Либеральный публицист и критик Павел Александрович Гайдебуров (1841—1893) начинал свою деятельность в демократических изданиях. В ‘Современнике’ он опубликовал стихотворный перевод ‘Гайдамаков’ Шевченко (1861, No 5), рассказ ‘Надзиратель’ (1862, No 5), в ‘Искре’ в 1863—1865 годах вел отдел ‘Хроника прогресса’. В 1866 году был приглашен в ‘Современник’ вести ‘Провинциальное обозрение’. В 1869 году он стал сотрудником-издателем, а в 1876 — редактором-издателем либерально-народнической газеты ‘Неделя’. В эти годы его встречи с Некрасовым были эпизодическими. Общественно-политическая позиция ‘Недели’ Гайдебурова была иной, чем позиция ‘Отечественных записок’, но поэзию Некрасова Гайдебуров и его газета поддерживали.
В ‘Неделе’ (1875, No 14) было опубликовано литературное обозрение К. В. Лаврского ‘Русская литература в 1874 году’, в котором Лаврский выступил против злобной ‘критики на Некрасова’, передержек, содержавшихся в статье В. Авсеенко ‘Реальнейший поэт’ (PB, 1874, No 7).
‘Неделя’ в сообщении о ‘тяжелой болезни’ Некрасова назвала его ‘известным певцом народной скорби’ (1877, No 5). Там же были перепечатаны из ‘Отечественных записок’ (1877, No 1) отрывки из стихотворений Некрасова ‘Нет, не поможет мне аптека…’, ‘Скоро стану добычею тленья…’.

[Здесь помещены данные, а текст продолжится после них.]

-- ==== Sys2Proof/Machine/Dispatch.lean ====
section
/-! DEFINITION. The meaning of each constructor of Instr: one arm each, one direct call each. -/
namespace Sys2Proof.Machine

Воспоминания Гайдебурова написаны сразу же после похорон Некрасова.
КОМНАТЫН. А. НЕКРАСОВА
Я давно знаю эти комнаты — эти исторические комнаты. Кого только не видали они — кто не перебывал в них! Тургенев, Гончаров, Островский, Салтыков-Щедрин, Панаев, Добролюбов, Чернышевский, Михайлов, Пыпин, Антонович, Жуковский, Мельников-Печерский, Костомаров, Плещеев, Полонский, Григорович, Щапов, Якушкин, Помяловский, двое Курочкиных, двое Успенских, двое Слепцовых… Кого не вспомнишь,—
Все промелькнули перед нами,
Все побывали тут!
Эти исторические комнаты — комнаты Некрасова.
По понедельникам, в полуденные часы, в них господствовал строгий стиль. Являлись сотрудники, постоянные и случайные, возвращались и принимались статьи, давались и выслушивались объяснения по делам редакций— сперва ‘Современника’, потом ‘Отечественных записок’. В другие дни или часы здесь шла откровенная, вольная беседа — за стаканом чая или за бокалом вина.
Сколько споров слышали эти комнаты, — скольких благодарностей и упреков, дружеских приветствий и резких угроз, сближений и расхождений были они свидетелями! История этих комнат есть история литературных отношений целой эпохи, история русской журналистики.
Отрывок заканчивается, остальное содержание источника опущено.